2019年6月12日水曜日

MMTは「不都合な真実」だ

MMTは、最近になって米国で注目され始めたことから、日本でも議論が盛んになり、政府・マスコミが火消しに追われている状況だ。なぜなら「MMTは不都合な真実」だからである。

MMT(現代貨幣理論)と言えば、マスコミはすぐに「カネを無限に発行できる」「借金はいくらあっても問題ない」という極論を取り上げて、これがMMTだという。しかし、そんな極端な話ではなく、MMT(現代貨幣理論)の基本は、現代のおカネの仕組みを正しく理解することに大きな意味があり、その説明は、会計の基本原則である、「バランスシート」によって、まったくもって、正しいことが明白だ。

つまり、「現代の貨幣は、すべて銀行からの借金によって作られる」
という、「不都合な真実」である。

これは、これまで政府やマスコミが説明してきたしくみとは、まったく異なっている。例えば、財務省の説明に「国債は国民の貯蓄によって買い支えられているので、国債が増えると買い支えられなくなる」というものがある。しかし、実際には、国民の貯蓄によって国債が買い支えられているのではなく、「国債を発行することで、国民の貯蓄が成り立っている」のである。これは、バランスシートの動きからみて明らかであり、しかも最近の国会でも「日銀がこれを認めている」のである。
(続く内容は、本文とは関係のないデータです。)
-- ==== Sys2Proof/Machine/Flags.lean ====
section
/-! DEFINITION. Status and interrupt flags: the cause tree, RAW bits, ALERT_N and MSI-X (R384 to R386), doorbells (R372), and the
fault log with its LOG_LOST cause (R408). -/

namespace Sys2Proof.Machine

/-- The W1C cause bits of R386. -/
inductive Cause where
  | selftestFail | selftestDone | dieLink | lasting
  | level | annLate | annDropped | annIgnored | rail
  | warn | throttle | trip
  | hbmUe | peatUe | hubUe | laneLasting | noSpare | memPartial
  | linkPlan | linkLost | linkSync | linkRetire | window
  | stepFail | void | frond | halt
  | skip | scaleRange | skipHalt
  | submit | tier | ctxFull
  | mismatch | solo | copyFail | copyDone
  | rxDrop
  | fwError | logLost
deriving DecidableEq, Repr

/-- Cause group of a bit (R386). -/
def Cause.group : Cause → Nat
  | .selftestFail | .selftestDone | .dieLink | .lasting => 0
  | .level | .annLate | .annDropped | .annIgnored | .rail => 1
  | .warn | .throttle | .trip => 2
  | .hbmUe | .peatUe | .hubUe | .laneLasting | .noSpare | .memPartial => 3
  | .linkPlan | .linkLost | .linkSync | .linkRetire | .window => 4
  | .stepFail | .void | .frond | .halt => 5
  | .skip | .scaleRange | .skipHalt => 6
  | .submit | .tier | .ctxFull => 7
  | .mismatch | .solo | .copyFail | .copyDone => 8
  | .rxDrop => 9
  | .fwError | .logLost => 10

/-- Position of a cause bit in its STATUS register (R386). -/
def Cause.bit : Cause → Nat
  | .selftestFail => 0 | .selftestDone => 1 | .dieLink => 2 | .lasting => 3
  | .level => 0 | .annLate => 1 | .annDropped => 2 | .annIgnored => 3 | .rail => 4
  | .warn => 0 | .throttle => 1 | .trip => 2
  | .hbmUe => 0 | .peatUe => 1 | .hubUe => 2 | .laneLasting => 3 | .noSpare => 4 | .memPartial => 5
  | .linkPlan => 0 | .linkLost => 1 | .linkSync => 2 | .linkRetire => 3 | .window => 4
  | .stepFail => 0 | .void => 1 | .frond => 2 | .halt => 3
  | .skip => 0 | .scaleRange => 1 | .skipHalt => 2
  | .submit => 0 | .tier => 1 | .ctxFull => 2
  | .mismatch => 0 | .solo => 1 | .copyFail => 2 | .copyDone => 3
  | .rxDrop => 3
  | .fwError => 0 | .logLost => 1

/-- The W1C bits that group n has (R386); other bits are reserved or follow doorbells. -/
def w1cBits (n : Nat) : Word := nth 0 [0xF, 0x1F, 0x7, 0x3F, 0x1F, 0xF, 0x7, 0x7, 0xF, 0x8, 0x3] n

/-- The bits MASK and STATUS of group n have (R386). -/
def groupBits (n : Nat) : Word := if n = 9 then 0x30B else w1cBits n

/-- A channel has a doorbell bit set and unmasked (R372). -/
def Channel.rings (c : Channel) : Bool := (c.db &&& ~~~c.dbMask) != 0

/-- A word from 32 bits. -/
def wordOf (f : Nat → Bool) : Word := BitVec.ofNat 32 ((List.range 32).foldl (fun a i => a + if f i then 2 ^ i else 0) 0)

/-- STATUS of group 16 or 17: doorbells of channels 4 to 35 or 36 to 67 (R386). -/
def State.partStatus (s : State) (hi : Nat) : Word := wordOf fun i => (s.getChan (4 + 32 * hi + i)).rings

/-- STATUS of cause group n as it reads (R386): group 9 joins its W1C bit with the bits that follow the doorbells. -/
def State.groupStatus (s : State) (n : Nat) : Word :=
  if n = 9 then
    nth 0 s.irq.status 9 ||| wordOf fun i =>
      (i == 0 && (s.getChan 0).rings) || (i == 1 && (s.getChan 1).rings)
        || (i == 8 && (s.partStatus 0 &&& ~~~(nth 0 s.irq.maskExt 0)) != 0)
        || (i == 9 && (s.partStatus 1 &&& ~~~(nth 0 s.irq.maskExt 1)) != 0)
  else nth 0 s.irq.status n

/-- The unmasked status bits of group n. -/
def State.groupOpen (s : State) (n : Nat) : Word := s.groupStatus n &&& ~~~(nth 0 s.irq.mask n)

/-- TOP_SUMMARY (R386): bit n while group n has a bit set and unmasked. -/
def State.topSummary (s : State) : Word := wordOf fun n => n < 11 && s.groupOpen n != 0

/-- CAUSE bit n counts for a path: for bit 9 with MBOX_SPLIT only the path's own doorbells do (R385). -/
def State.counts (s : State) (n : Nat) (only : Word) : Bool :=
  if n = 9 ∧ s.irq.topRoute.getLsbD 31 then (s.groupOpen 9 &&& only) != 0 else s.groupOpen n != 0

/-- Whether group n drives ALERT_N (R384, R385). -/
def State.alerts (s : State) (n : Nat) : Bool :=
  s.counts n 0x1 && !(s.irq.topMask.getLsbD n) && s.irq.topRoute.getLsbD n

/-- Whether group n is in the set that drives MSI-X (R384, R385). -/
def State.msis (s : State) (n : Nat) : Bool :=
  s.counts n 0x30A && !(s.irq.topMask.getLsbD n) && s.irq.topRoute.getLsbD (16 + n)

/-- ALERT_N is driven low (R384). -/
def State.alertLow (s : State) : Bool := (List.range 11).any s.alerts

/-- The set of causes routed to MSI-X is not empty (R384). -/
def State.msiOn (s : State) : Bool := (List.range 11).any s.msis

/-- VHUB and VLINK are up, so that the host port has power (R401, R419). -/
def State.hostPower (s : State) : Bool :=
  s.aon.phase != .off && !(s.aon.railsLow.getLsbD 2) && !(s.aon.railsLow.getLsbD 7)

/-- The function may send messages: the host port is powered and out of reset, and MSI-X is enabled (R384, R389, R420). -/
def State.msixLive (s : State) : Bool := s.hostPower && s.aon.perstN && s.pcie.msixOn

/-- The function, its vector or its power state holds messages back (R384, R420; log entry 70). -/
def Pcie.masked (c : Pcie) : Bool := c.funcMask || c.vecMask || c.d3hot

/-- The message of vector 0: sent, or pending while it is masked (R384). -/
def State.sendMsix (s : State) : State :=
  if s.msixLive = false then s
  else if s.pcie.masked = true then { s with pcie := { s.pcie with pend := true } }
  else s.emit (.msix s.pcie.msgAddr s.pcie.msgData)

/-- After a change of the masks of MSI-X: a pending message that nothing holds back goes (R384). -/
def State.unmaskMsix (s : State) : State :=
  if s.msixLive && !s.pcie.masked && s.pcie.pend then
    { s with pcie := { s.pcie with pend := false }, out := s.out ++ [.msix s.pcie.msgAddr s.pcie.msgData] }
  else s

/-- After any change of causes, doorbells or masks: one MSI-X message each time the routed set goes from empty to non-empty; once the set is empty
nothing is pending (R384). -/
def State.settle (s : State) : State :=
  let on := s.msiOn
  let s1 := { s with irq := { s.irq with msiSet := on } }
  if on && !s.irq.msiSet then s1.sendMsix
  else if on then s1
  else { s1 with pcie := { s.pcie with pend := false } }

/-- Set one cause bit; it is held until cleared (R386). -/
def State.raise (c : Cause) (s : State) : State :=
  State.settle { s with irq := { s.irq with status := s.irq.status.modify c.group (· ||| BitVec.twoPow 32 c.bit) } }

/-- Set one DB_STATUS bit of a channel (R372). -/
def State.ringHost (ch bit : Nat) (s : State) : State :=
  State.settle (s.updChan ch fun c => { c with db := c.db ||| BitVec.twoPow 32 bit })

/-- Append an entry to the fault log; discarding one that was never read sets LOG_LOST (R408). -/
def State.log (a : LogArgs) (s : State) : State :=
  let s1 := { s with faults := s.faults.push (s.entry a) }
  if s.faults.loses then s1.raise .logLost else s1

/-! ### RAW (R386) -/

/-- Ring position r's die. -/
def State.getDie (s : State) (r : Nat) : Die := nth {} s.dies.die r

/-- Every module of die link l has trained (R18): links 0 to 3 are the hub links in ring order, 4 and 5 the half-partner links. -/
def State.linkTrained (s : State) (l : Nat) : Bool := if l < 4 then (s.getDie l).hubUp else nth false s.dies.half (l - 4)

/-- State of die link l (R18, R20, R21). -/
def State.dieLink (s : State) (l : Nat) : DieLink := if s.linkTrained l then Tab.get .up s.dies.link l else .down

/-- The key of a message queue: ring position and class (R22). -/
def odpKey (r : Nat) (c : OdpClass) : Nat := 4 * r + (match c with | .mem => 0 | .tok => 1 | .ctl => 2 | .mgt => 3)

/-- The class of a message (01 *ODP message classes*). -/
def OdpMsg.cls : OdpMsg → OdpClass
  | .ctl _ => .ctl
  | .query _ => .mgt

/-- A message leaves the hub for ring position r. -/
def OdpMsg.output (r : Nat) : OdpMsg → Output
  | .ctl m => .ctl r m
  | .query t => .capQuery r t

/-- Send a message to ring position r (R20, R22): it goes at once while the hub link carries traffic and no earlier message of its class waits, and
otherwise joins the queue of its class. No class waits for another; the number of credits is the spec's to give and never runs out here (log entry 73). -/
def State.odpSend (r : Nat) (m : OdpMsg) (s : State) : State :=
  if s.dieLink r = .up ∧ Tab.get [] s.dies.odp (odpKey r m.cls) = [] then s.emit (m.output r)
  else { s with dies := { s.dies with odp := Tab.upd [] s.dies.odp (odpKey r m.cls) (· ++ [m]) } }

/-- The hub link of ring position r carries traffic again: what waits goes, each class in the order sent (R20, R22). -/
def State.odpResume (r : Nat) (s : State) : State :=
  [OdpClass.mem, .tok, .ctl, .mgt].foldl (fun s c =>
    { s with out := s.out ++ (Tab.get [] s.dies.odp (odpKey r c)).map (OdpMsg.output r)
             dies := { s.dies with odp := Tab.set [] s.dies.odp (odpKey r c) [] } }) s

/-- A retirement of a frond group or a port is pending. -/
def State.portMarked (s : State) : Bool := (List.range 13).any fun p => (s.getPort p).marked && (s.getPort p).state != .retired
/-- A frond group is marked and not yet retired (R405). -/
def State.groupMarked (s : State) : Bool := (s.faults.marked &&& ~~~s.faults.retired) != 0

/-- A package without a parent is a root and always LOCKED (R277). -/
def State.isLocked (s : State) : Bool := s.sync.parent.isNone || s.sync.locked

/-- Ports that the plan names, the twin port when its fabric is twinned (R243, R245). -/
def State.plannedPorts (s : State) : List Nat :=
  match s.links.plan with
  | none => []
  | some p => (List.range 12).filter (fun i => bit p.ports i) ++ if p.peer = 0 then [] else [12]

/-- RAW of cause group n. -/
def State.groupRaw (s : State) (n : Nat) : Word :=
  wordOf fun i =>
    match n, i with
    | 0, 0 => s.aon.phase == .safeListen
    | 0, 2 => (List.range 6).any fun l => s.dieLink l != .up
    | 0, 3 => s.portMarked || s.groupMarked
    | 1, 4 => s.aon.railsOut != 0
    | 2, 0 => decide (95 * 16 ≤ s.rate.tj)
    | 2, 1 => decide (s.rate.therm < 15)
    | 2, 2 => s.aon.thermTrip
    | 4, 0 => s.plannedPorts.any fun p => (s.getPort p).result != .ok
    | 4, 2 => !s.isLocked
    | 4, 3 => s.portMarked
    | 8, 1 => allParts.any fun p => (s.getPart p).twin.state == .solo
    | _, _ => false

/-! ### Fault classes (R402 to R404) -/

/-- Default window in seconds and threshold of a class (R404). -/
def classDefault (c : Nat) : Nat × Nat :=
  nth (0, 0) [(0, 0), (3600, 3), (3600, 2), (60, 1000), (3600, 2), (600, 8), (60, 1000), (3600, 2), (60, 100), (3600, 1),
    (60, 10000), (3600, 6), (3600, 2), (600, 4)] c

/-- A window and threshold with their zeros taken as the class defaults (R383, R404). -/
def withDefaults (c : Nat) (p : Nat × Nat) : Nat × Nat :=
  (if p.1 = 0 then (classDefault c).1 else p.1, if p.2 = 0 then (classDefault c).2 else p.2)

/-- The window and threshold of a class as the commands run so far have set them (R403). -/
def State.policySet (s : State) (c : Nat) : Nat × Nat := withDefaults c (Tab.get (0, 0) s.faults.policy c)

/-- The window and threshold in force (R403): those of the last FAULT_POLICY accepted, whether or not its first step has run. -/
def State.policy (s : State) (c : Nat) : Nat × Nat :=
  match (s.faults.policyPend.filter fun e => e.cls == c).getLast? with
  | some e => withDefaults c (e.window, e.threshold)
  | none => s.policySet c

/-- Unit kind of a class (R404, R408). -/
def classUnitKind (c : Nat) : Nat := nth 0 [0, 2, 3, 5, 5, 6, 8, 8, 9, 9, 0xA, 0xA, 0xA, 0] c

/-- Key of a unit of a class. -/
def unitKey (c u : Nat) : Nat := 4096 * c + u

/-- A unit that makes no further lasting fault: marked or retired, or an HBM channel with no repair lane left (R402). -/
def State.unitHeld (s : State) (c u : Nat) : Bool :=
  (Tab.get {} s.faults.unit (unitKey c u)).held
    || (c == 2 && (s.faults.marked.getLsbD u || s.faults.retired.getLsbD u))
    || ((c == 10 || c == 11 || c == 12) && ((s.getPort u).marked || (s.getPort u).state == .retired))

/-- Change one unit's count. -/
def State.updUnit (c u : Nat) (f : FaultUnit → FaultUnit) (s : State) : State :=
  { s with faults := { s.faults with unit := Tab.upd {} s.faults.unit (unitKey c u) f } }

/-- What a class does with a unit that has become lasting (R404, R205, R257, R405). -/
def State.lastingOutcome (c u lane : Nat) (s : State) : State :=
  if c = 2 then { s with faults := { s.faults with marked := s.faults.marked ||| BitVec.twoPow 144 u } }
  else if c = 10 ∨ c = 11 ∨ c = 12 then (s.updPort u fun p => { p with marked := true }).raise .linkRetire
  else if c = 5 then
    if Tab.get 0 s.mem.repairs u < 2 then
      let due := if s.mem.due.any (·.1 == u) then s.mem.due else s.mem.due ++ [(u, lane, s.sync.stitch)]
      ({ s with mem := { s.mem with due := due } }).raise .laneLasting
    else
      (({ s with mem := { s.mem with noSpare := s.mem.noSpare.filter (· != u) ++ [u] } }).updUnit c u fun x => { x with held := true }).raise .laneLasting
        |>.raise .noSpare
  else s.updUnit c u fun x => { x with count := 0 }

/-- A self-test runs whose HBM training phase, phase 5, is in progress or to come (R206, R396, R398). -/
def State.trains (s : State) : Bool := s.test.active && decide (s.test.phase ≤ 5)

/-- The training of phase 5 switches a repair lane in on channel u: counted in STACK and SPARES_USED, and the events of the channel are cleared
(R205, R206, R399, R409). -/
def State.trainRepair (u : Nat) (s : State) : State :=
  if u < 384 ∧ Tab.get 0 s.mem.repairs u < 2 then
    State.updUnit 5 u (fun x => { x with count := 0 })
      { s with mem := { s.mem with repairs := Tab.upd 0 s.mem.repairs u (· + 1), spares := Tab.upd 0 s.mem.spares (u / 32) (satAdd 8 · 1) }
               test := { s.test with stack := s.test.stack.modify (u / 32) (· + 1) } }
  else s

/-- One event of a fault class (R402). 'lane' and 'addr' go into the entry's DETAIL (R430). A lane fault that becomes lasting during a
self-test is repaired in its HBM training phase and not logged as lasting (R206, R409). -/
def State.faultEvent (c u lane addr : Nat) (s : State) : State :=
  let x := Tab.get {} s.faults.unit (unitKey c u)
  if s.unitHeld c u then s.updUnit c u fun x => { x with count := satAdd 32 x.count 1 }
  else
    let w := (s.policy c).1
    let h := (s.policy c).2
    let opened := x.count == 0 || decide (x.start + w * 25000000 ≤ s.now)
    let y : FaultUnit := if opened then { x with start := s.now, count := 1 } else { x with count := x.count + 1 }
    let s1 := s.updUnit c u fun _ => y
    let detail : List Fld := [⟨0, 4, y.count⟩, ⟨4, 4, w⟩, ⟨8, 4, h⟩, ⟨12, 1, lane⟩, ⟨16, 8, addr⟩]
    if h ≤ y.count ∧ c = 5 ∧ s.trains = true ∧ Tab.get 0 s.mem.repairs u < 2 then s1.trainRepair u
    else if h ≤ y.count then
      ((s1.log { kind := 2, code := .faultLasting, cls := c, unitKind := classUnitKind c, unit := u, detail := detail }).raise
        .lasting).lastingOutcome c u lane
    else if opened then s1.log { kind := 1, code := .ok, cls := c, unitKind := classUnitKind c, unit := u, detail := detail }
    else s1

end Sys2Proof.Machine
end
なぜなら、「現代の貨幣はすべて銀行からの借金によって作られる」からである(硬貨を除く)。

これは、財政再建と称して、消費増税を企む財務省と、そのとりまき政治家にとっては、非常に「不都合な真実」であり、この火消しにやっきになるのは、当然であろう。なぜなら、財務省が嘘つきであることが明らかになり、同時に、財政再建の理屈がひとつが、失われるからである。

さらに、貨幣の正しい理解に基づけば、デフレ(あるいは低インフレ)の状況において、財政再建、すなわち国債の発行残高を減らすことは、デフレを悪化させることに直結することが理解されるからだ。

つまり、現代の貨幣はすべて借金から作られているのだから、もし、政府の借金を減らせば、その分だけ、世の中のおカネが消えて無くなることを意味する。安倍首相も「デフレは貨幣現象である」と発言していたはずであり、つまり、財政再建がデフレを悪化させるものであることは、百も承知のはずである。

つまり、本年10月に予定されている消費税の増税は、デフレ脱却に向けて、まさに「逆噴射全開」となる。MMTによって、おカネの正しい仕組みが理解されるなら、本年10月の消費増税を延期することは、あまりに当然の結論になる。これは財務省にとって「まことに不都合な真実」に他ならない。

MMTは、政府、与党、増税議員、御用学者にとって「不都合な真実」であり、これを、やっきになって火消ししているのが、現状なのである。